The Next Disaster? Berlin Lays Cornerstone of Troubled Palace

PHOTO: The construction site of the Berlin Palace in Berlin is shown, May 22, 2013.

The cornerstone was laid on Wednesday on the reconstruction of the Berlin palace that was once home to Prussian rulers. The need for such a structure is debatable, and funding looks shaky. It could become yet another addition to Germany's collection of cursed construction projects.

It is difficult to determine which of Germany's trio of construction-project nightmares is the most embarrassing.

Is it the Elbe Philharmonic Concert Hall in Hamburg, a stunning new structure that was supposed to be finished in 2010 at a cost of €114 million ($151 million) to taxpayers -- but which will actually be opened in 2017, with a public price tag of €780 million?

Or is it the new, subterranean train station in Stuttgart that is €2 billion over-budget, under-loved and of questionable utility?

Or does Berlin's new international airport get the nod, a project which has been delayed so many times that there currently is no opening date scheduled -- and which costs millions each month because nobody can figure out how to turn off the lights?

It is a difficult choice, to be sure. And this week, it potentially became even harder with the addition of another large project seemingly destined to join Germany's blacklist of construction catastrophes. On Wednesday, the cornerstone for the reconstructed Berliner Schloss was laid in the heart of the German capital despite myriad questions regarding the need for such an expensive replica of the seat of Prussian power. But the real questions surround the project's funding: It is still, two years after federal and state funds were made available, not yet clear who will pick up a significant chunk of the tab.

Funding the Façade

The new structure is supposed to look a lot like the old, the seat of Prussian power that was heavily damaged in World War II and completely demolished in 1950 to make way for the Palast der Republik, which housed communist East Germany's parliament. Indeed, the winning design, submitted by the less-than-famous Italian architect Franco Stella in 2008, calls for a façade on three sides that will be remarkably similar to the original (the fourth side facing the Spree River is to be a modern concrete-and-glass exterior).

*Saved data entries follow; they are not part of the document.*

/-- A control transfer that writes no register. -/
theorem transfers_of {i : Instr} {s : State} {pc : DWord} {f : State → State → DWord} (h : Issues i s) (hc : s.pk.consume i = s.pk)
    (he : exec i s = .next (issueWord i s fun s t => .jump t (f s t))) (hf : f s s = pc) : Transfers i s pc s.pk.sregs := by
  rw [Transfers, he, issueWord_jump h rfl, hc]
  subst hf; congr

/-! ## Starting a memory word (R219, R220) -/

/-- Dropping lines of the L1 one by one drops every copy of each. -/
theorem l1Drop_foldl (c x : Nat) : ∀ (ls : List Nat) (t : State), ls.foldl (fun t l => t.l1Drop c x l) t =
    { t with l1 := t.l1.filter fun k => !(k.core == c && k.ctx == x && k.owner == none && ls.contains k.line) } := by
  intro ls; induction ls with
  | nil => intro t; simp
  | cons a ls ih =>
    intro t
    rw [List.foldl_cons, ih]
    simp only [State.l1Drop, List.filter_filter]
    have : ∀ k : L1Line, (!(k.core == c && k.ctx == x && k.owner == none && ls.contains k.line) &&
        !(k.core == c && k.ctx == x && k.line == a && k.owner == none)) =
        !(k.core == c && k.ctx == x && k.owner == none && (a :: ls).contains k.line) := by
      intro k; rw [List.contains_cons]
      cases k.core == c <;> cases k.ctx == x <;> cases k.owner == none <;> cases (k.line == a) <;> cases ls.contains k.line <;> rfl
    simp only [this]

/-- Leaving out repeats keeps the members. -/
theorem nubNat_contains (l : List Nat) (a : Nat) : (nubNat l).contains a = l.contains a := by
  unfold nubNat
  have : ∀ (l acc : List Nat),
      (l.foldl (fun acc a => if acc.contains a then acc else acc ++ [a]) acc).contains a = (acc.contains a || l.contains a) := by
    intro l; induction l with
    | nil => simp
    | cons b l ih =>
      intro acc
      rw [List.foldl_cons, ih, List.contains_cons]
      by_cases hb : a = b
      · subst hb; by_cases h : acc.contains a = true
        · rw [if_pos h, h]; simp
        · rw [if_neg h]; simp
      · have hb' : (a == b) = false := beq_false_of_ne hb
        rw [hb']
        split
        · rfl
        · simp [hb]
  simpa using this l []

/-- A deferred fault changes the pending record alone. -/
theorem defer_pend (p : Pack) (fpc : DWord) (c r l : Nat) (a x : DWord) (d : Nat) (ls : List (Nat × DWord)) (q : Pack)
    (h : p.pend = q.pend) : p.defer fpc c r l a x d ls = { p with pend := (q.defer fpc c r l a x d ls).pend } := by
  unfold Pack.defer; simp only [h]; split <;> rfl

/-- So do the deferred faults of several lanes. -/
theorem deferLanes_pend (p q : Pack) (h : p.pend = q.pend) (fpc : DWord) (fs : List (Nat × Nat × Nat × Nat)) :
    p.deferLanes fpc fs = { p with pend := (q.deferLanes fpc fs).pend } := by
  unfold Pack.deferLanes
  simp only
  generalize List.foldl _ [] _ = ks
  generalize sortBy _ fs = so
  revert p q
  induction ks with
  | nil => intro p q h; simp [← h]
  | cons k ks ih =>
    intro p q h
    simp only [List.foldl_cons]
    cases hk : List.filter (fun f => f.2.1 == k.1 && f.2.2.1 == k.2) so with
    | nil => exact ih p q h
    | cons f fs' =>
      simp only
      rw [ih _ (q.defer fpc k.1 k.2 f.1 (dw f.2.2.2) _ 0 _) (by rw [defer_pend p _ _ _ _ _ _ _ _ q h])]
      rw [defer_pend p _ _ _ _ _ _ _ _ q h]

/-- What starting a memory operation does. -/
theorem startMem_eq (t u : State) (i : Instr) (ctr : Counter) (ok : List (Nat × Nat)) (bad : List (Nat × Nat × Nat × Nat))
    (vals : List (Nat × Nat)) (vdst sdst : List Nat) (acq : Bool) (h : t.pk.pend = u.pk.pend) :
    t.startMem u i ctr ok bad vals vdst sdst acq =
      let o : Op := { id := t.serial, ctr := ctr, word := i, fpc := u.pk.pc, mask := u.pk.active, ty := u.pk.ty, addrs := ok, vals := vals,
                      vdst := vdst, sdst := sdst }
      { t with
        pk := { t.pk with
          pend := pendAfter i u.pk bad, ops := t.pk.ops ++ [o]
          acquire := if acq && !ok.isEmpty then some t.serial else t.pk.acquire }
        l1 := if memKind i == .load || isPrivateWord i then t.l1
          else (t.l1.filter fun k =>
            !(k.core == u.tm.core && k.ctx == u.tm.ctx && k.owner == none && ok.any fun q => q.2 / 128 == k.line))
        serial := t.serial + 1, agenda := t.agenda ++ opEvents u.tm u.pk o } := by
  have hc : ∀ k : L1Line, (ok.map fun q => q.2 / 128).contains k.line = ok.any fun q => q.2 / 128 == k.line := by
    intro k; induction ok with
    | nil => rfl
    | cons a l ih => rw [List.map_cons, List.contains_cons, ih, List.any_cons, BEq.comm]
  have hi : (memKind i != .load && !isPrivateWord i) = !(memKind i == .load || isPrivateWord i) := by
    cases memKind i <;> cases isPrivateWord i <;> rfl
  have hx : ∀ (p : Pack), (if !(memKind i == .load || isPrivateWord i) then
      (nubNat (ok.map fun q => q.2 / 128)).foldl (fun t l => t.l1Drop u.tm.core u.tm.ctx l) ({ t with pk := p } : State)
      else ({ t with pk := p } : State)) = { t with
        pk := p
        l1 := if memKind i == .load || isPrivateWord i then t.l1
          else (t.l1.filter fun k =>
            !(k.core == u.tm.core && k.ctx == u.tm.ctx && k.owner == none && ok.any fun q => q.2 / 128 == k.line)) } := by
    intro p
    rw [l1Drop_foldl]
    simp only [nubNat_contains, hc]
    cases (memKind i == .load || isPrivateWord i) <;> rfl
  unfold State.startMem
  simp only [hi]
  cases bad with
  | nil =>
    rw [hx]
    simp only [State.startOp, pendAfter, ← h]
  | cons b bs =>
    have hp : (if isOneLane i then t.pk.deferAll u.pk.pc b.2.1 b.2.2.1 (dw b.2.2.2) allOnes 0 else t.pk.deferLanes u.pk.pc (b :: bs)) =
        { t.pk with pend := pendAfter i u.pk (b :: bs) } := by
      unfold pendAfter
      simp only
      split
      · exact defer_pend _ _ _ _ _ _ _ _ _ _ h
      · exact deferLanes_pend _ _ h _ _
    simp only [hp]
    rw [hx]
    simp only [State.startOp]

/-- A memory word, from its meaning. -/
theorem startsMem_of {i : Instr} {s : State} {c : Counter} {lanes : List Nat} {addr : Nat → Int} {fault : Nat → Option (Nat × Nat)}
    {val : Nat → Nat} {vdst sdst : List Nat} {acq : Bool} {body : State → State → Res} (h : Issues i s)
    (he : exec i s = .next (issueWord i s body))
    (hb : let t : State := { s with pk := s.pk.consume i }
      let r := checkedLanes lanes addr fault
      body s t = .done (t.startMem s i c r.1 r.2 (r.1.map fun q => (q.1, val q.1)) vdst sdst acq)) :
    StartsMem i s c lanes addr fault val vdst sdst acq := by
  have e1 : (checkedLanes lanes addr fault).1 = (lanes.filter fun l => fault l == none).map fun l => (l, (addr l).toNat) := by
    clear hb he
    unfold checkedLanes
    induction lanes with
    | nil => rfl
    | cons a l ih => cases h : fault a <;> simp_all
  obtain ⟨sc, sf, ss, cv, cl, hc, _⟩ := consume_spec s.pk i
  have ht := startMem_eq ({ s with pk := s.pk.consume i } : State) s i c (checkedLanes lanes addr fault).1
    (checkedLanes lanes addr fault).2 ((checkedLanes lanes addr fault).1.map fun q => (q.1, val q.1)) vdst sdst acq (by rw [hc])
  simp only at hb
  rw [ht] at hb
  have hx := issueWord_done h hb
  simp only [e1, List.map_map] at hx
  refine ⟨_, by rw [he, hx], ?_, ?_, ?_, ?_, ?_⟩
  · exact advanced_finish _ _ _ _ rfl (by simp only [hc]) (by simp only [hc]) (by simp only [hc]) (by simp only [hc])
  · intro _
    cases endsRun i <;>
      simp only [State.finish, State.goto, Pack.endRun, State.countWord, State.bumpCore, State.onCore, Pack.pptKept, hc] <;> rfl
  · cases endsRun i <;> rfl
  · simp only [hc]; cases endsRun i <;> rfl
  · cases endsRun i <;> rfl

/-! ## Packs and operations -/

/-- The first element that meets a test, after it is changed. -/
theorem find_replaceFirst {α} (q : α → Bool) (f : α → α) (hf : ∀ a, q a = true → q (f a) = true) : ∀ (l : List α) (a : α), l.find? q = some a → (replaceFirst q f l).find? q = some (f a) := by
  intro l; induction l with
  | nil => intro a h; simp at h
  | cons b l ih =>
    intro a h
    simp only [replaceFirst]
    by_cases hb : q b
    · simp [List.find?, hb] at h; subst h; simp [hb, hf]
    · simp [List.find?, hb] at h; simp [hb, ih a h]

/-- A change of the first element that meets a test depends on that element alone. -/
theorem replaceFirst_congr {α} (q : α → Bool) (f : α → α) (l : List α) (a : α) (h : l.find? q = some a) (g : α → α) (e : g a = f a) :
   replaceFirst q f l = replaceFirst q g l := by
  induction l with
  | nil => simp at h
  | cons b l ih =>
    simp only [replaceFirst]
    by_cases hb : q b
    · simp [List.find?, hb] at h; subst h; simp [hb, e]
    · simp [List.find?, hb] at h; simp [hb, ih h]

/-- The pack that was changed is the changed pack. -/
theorem pack_onPack (s : State) (p : PackId) (k : Pack) (f : Pack → Pack) (h : s.pack? p = some k) (hf : ∀ k, (f k).id = k.id) :
    (s.onPack p f).pack? p = some (f k) := by
  unfold State.pack? at *; unfold State.onPack
  split at h
  · rename_i e; injection h with h; subst h; simp [e, hf]
  · rename_i e; simp [e]; exact find_replaceFirst _ f (fun a ha => by simp at *; rw [hf]; exact ha) _ _ h

/-- A change of a pack depends on that pack alone. -/
theorem onPack_congr {s : State} {p : PackId} {k : Pack} (h : s.pack? p = some k) (f g : Pack → Pack) (e : f k = g k) :
   s.onPack p f = s.onPack p g := by
  unfold State.pack? at h; unfold State.onPack
  split at h
  · injection h with h; subst h; simp [*]
  · simp [*, replaceFirst_congr _ _ _ _ h g e.symm]

/-- What ending an operation does. -/
theorem endOp_eq {s u : State} {p : PackId} {n : Nat} {k : Pack} {o : Op} (h : HasOp s p n k o) (hu : u.pack? p = some k) (f : Op → Pack → Pack) :
   u.endOp p n f = u.onPack p fun _ =>
     let q : Pack := { f o k with ops := k.ops.filter fun q => q.id != n }
     if k.maySave (u.teamOf k) u.gtc then q else q.wakeHold u.gtc := by
  unfold State.endOp
  apply onPack_congr hu
  simp [h.2]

It took a further three years, and a significant amount of highly public bickering, for Germany's parliament to finally agree to fund the project, to the tune of €478 million, with the city-state of Berlin committing to an additional €32 million. The final price tag, however, is supposed to be €590 million.

The €80 million gap, of course, is by design. That is how much the historically accurate façade is supposed to cost -- and it is a sum that project backers have pledged will be covered by private donations. Indeed, according to Wilhelm von Boddien, who heads up the foundation promoting the palace, the donations are flowing in. An additional €28.5 million is to be raised for the dome.

As it turns out, however, von Boddien's confidence is slightly misplaced. Thus far, only some €10 million in private donations have been made available. Even more problematic, contracts for façade construction have to be in place by the end of the year so as to guarantee that the palace will be finished by 2018, as planned.

Bringing Back 'Iron Tooth'

SPIEGEL has learned that, in order to make up for the shortfall, the German government has pledged provisional funding, even as there is no guarantee that private donations will ever be sufficient to repay taxpayers for their largesse.